### What you have to do
Write out the listing beneath this instruction in its entirety, exactly as it reads.

+++++

theorem State.writeTarget_kept {z0 : State} (s : State) (c : Nat) (i : Initiator) (v : Nat) (hz : Kept z0 s) : Kept z0 (State.writeTarget s c i v) := by
  refine hz.trans ?_
  unfold State.writeTarget
  repeat' (first
    | with_reducible exact Kept.rfl | with_reducible assumption | with_reducible apply State.onCell_kept
    | with_reducible apply State.plainWrite_kept | with_reducible apply State.put_kept
    | with_reducible refine Kept.of_snd (by assumption) ?_ | intro _ | dsimp only
    | fail_if_no_progress with_reducible apply Kept.mk' | split)

theorem execBalTargetWrite_kept (c : Fin 32) (i : Initiator) (v : Word) (s : State) : KeptO s (execBalTargetWrite c i v s) := by
  unfold execBalTargetWrite
  repeat' (first
    | with_reducible exact Kept.rfl | with_reducible assumption | with_reducible apply State.orStaged_kept
    | with_reducible apply State.writeRow_kept | with_reducible apply State.writeTarget_kept
    | with_reducible apply KeptO.next | with_reducible apply KeptO.ite
    | with_reducible refine Kept.of_snd (by assumption) ?_ | intro _ | dsimp only
    | fail_if_no_progress with_reducible apply Kept.mk' | split)

theorem execTargetDone_kept (c : Fin 32) (s : State) : KeptO s (execTargetDone c s) := by
  unfold execTargetDone
  repeat' (first
    | with_reducible exact Kept.rfl | with_reducible assumption | with_reducible apply State.account_kept
    | with_reducible apply KeptO.next | with_reducible apply KeptO.ite
    | with_reducible refine Kept.of_snd (by assumption) ?_ | intro _ | dsimp only
    | fail_if_no_progress with_reducible apply Kept.mk' | split)

theorem State.writePhaseCmd_kept {z0 : State} (s : State) (p : Nat) (i : Initiator) (v : Nat) (hz : Kept z0 s) : Kept z0 (State.writePhaseCmd s p i v).2 := by
  refine hz.trans ?_
  unfold State.writePhaseCmd
  repeat' (first
    | with_reducible exact Kept.rfl | with_reducible assumption | with_reducible apply State.countAccess_kept
    | with_reducible apply State.guarded_kept | with_reducible apply State.onPhase_kept
    | with_reducible apply State.plainWrite_kept | with_reducible apply State.refuseRight_kept
    | with_reducible apply State.refused_kept | with_reducible apply Kept.ite | with_reducible apply Kept.pair_ite
    | with_reducible refine Kept.of_snd (by assumption) ?_ | intro _ | dsimp only
    | fail_if_no_progress with_reducible apply Kept.mk' | split)

theorem execPhaseCommandWrite_kept (p : Fin 8) (i : Initiator) (v : Word) (s : State) : KeptO s (execPhaseCommandWrite p i v s) := by
  unfold execPhaseCommandWrite
  repeat' (first
    | with_reducible exact Kept.rfl | with_reducible assumption | with_reducible apply State.emit_kept
    | with_reducible apply State.orStaged_kept | with_reducible apply State.writePhaseCmd_kept
    | with_reducible apply KeptO.next | with_reducible apply KeptO.ite
    | with_reducible refine Kept.of_snd (by assumption) ?_ | intro _ | dsimp only
    | fail_if_no_progress with_reducible apply Kept.mk' | split)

+++++

### Written response
theorem State.writeTarget_kept {z0 : State} (s : State) (c : Nat) (i : Initiator) (v : Nat) (hz : Kept z0 s) : Kept z0 (State.writeTarget s c i v) := by
  refine hz.trans ?_
  unfold State.writeTarget
  repeat' (first
    | with_reducible exact Kept.rfl | with_reducible assumption | with_reducible apply State.onCell_kept
    | with_reducible apply State.plainWrite_kept | with_reducible apply State.put_kept
    | with_reducible refine Kept.of_snd (by assumption) ?_ | intro _ | dsimp only
    | fail_if_no_progress with_reducible apply Kept.mk' | split)

theorem execBalTargetWrite_kept (c : Fin 32) (i : Initiator) (v : Word) (s : State) : KeptO s (execBalTargetWrite c i v s) := by
  unfold execBalTargetWrite
  repeat' (first
    | with_reducible exact Kept.rfl | with_reducible assumption | with_reducible apply State.orStaged_kept
    | with_reducible apply State.writeRow_kept | with_reducible apply State.writeTarget_kept
    | with_reducible apply KeptO.next | with_reducible apply KeptO.ite
    | with_reducible refine Kept.of_snd (by assumption) ?_ | intro _ | dsimp only
    | fail_if_no_progress with_reducible apply Kept.mk' | split)

theorem execTargetDone_kept (c : Fin 32) (s : State) : KeptO s (execTargetDone c s) := by
  unfold execTargetDone
  repeat' (first
    | with_reducible exact Kept.rfl | with_reducible assumption | with_reducible apply State.account_kept
    | with_reducible apply KeptO.next | with_reducible apply KeptO.ite
    | with_reducible refine Kept.of_snd (by assumption) ?_ | intro _ | dsimp only
    | fail_if_no_progress with_reducible apply Kept.mk' | split)

theorem State.writePhaseCmd_kept {z0 : State} (s : State) (p : Nat) (i : Initiator) (v : Nat) (hz : Kept z0 s) : Kept z0 (State.writePhaseCmd s p i v).2 := by
  refine hz.trans ?_
  unfold State.writePhaseCmd
  repeat' (first
    | with_reducible exact Kept.rfl | with_reducible assumption | with_reducible apply State.countAccess_kept
    | with_reducible apply State.guarded_kept | with_reducible apply State.onPhase_kept
    | with_reducible apply State.plainWrite_kept | with_reducible apply State.refuseRight_kept
    | with_reducible apply State.refused_kept | with_reducible apply Kept.ite | with_reducible apply Kept.pair_ite
    | with_reducible refine Kept.of_snd (by assumption) ?_ | intro _ | dsimp only
    | fail_if_no_progress with_reducible apply Kept.mk' | split)

theorem execPhaseCommandWrite_kept (p : Fin 8) (i : Initiator) (v : Word) (s : State) : KeptO s (execPhaseCommandWrite p i v s) := by
  unfold execPhaseCommandWrite
  repeat' (first
    | with_reducible exact Kept.rfl | with_reducible assumption | with_reducible apply State.emit_kept
    | with_reducible apply State.orStaged_kept | with_reducible apply State.writePhaseCmd_kept
    | with_reducible apply KeptO.next | with_reducible apply KeptO.ite
    | with_reducible refine Kept.of_snd (by assumption) ?_ | intro _ | dsimp only
    | fail_if_no_progress with_reducible apply Kept.mk' | split)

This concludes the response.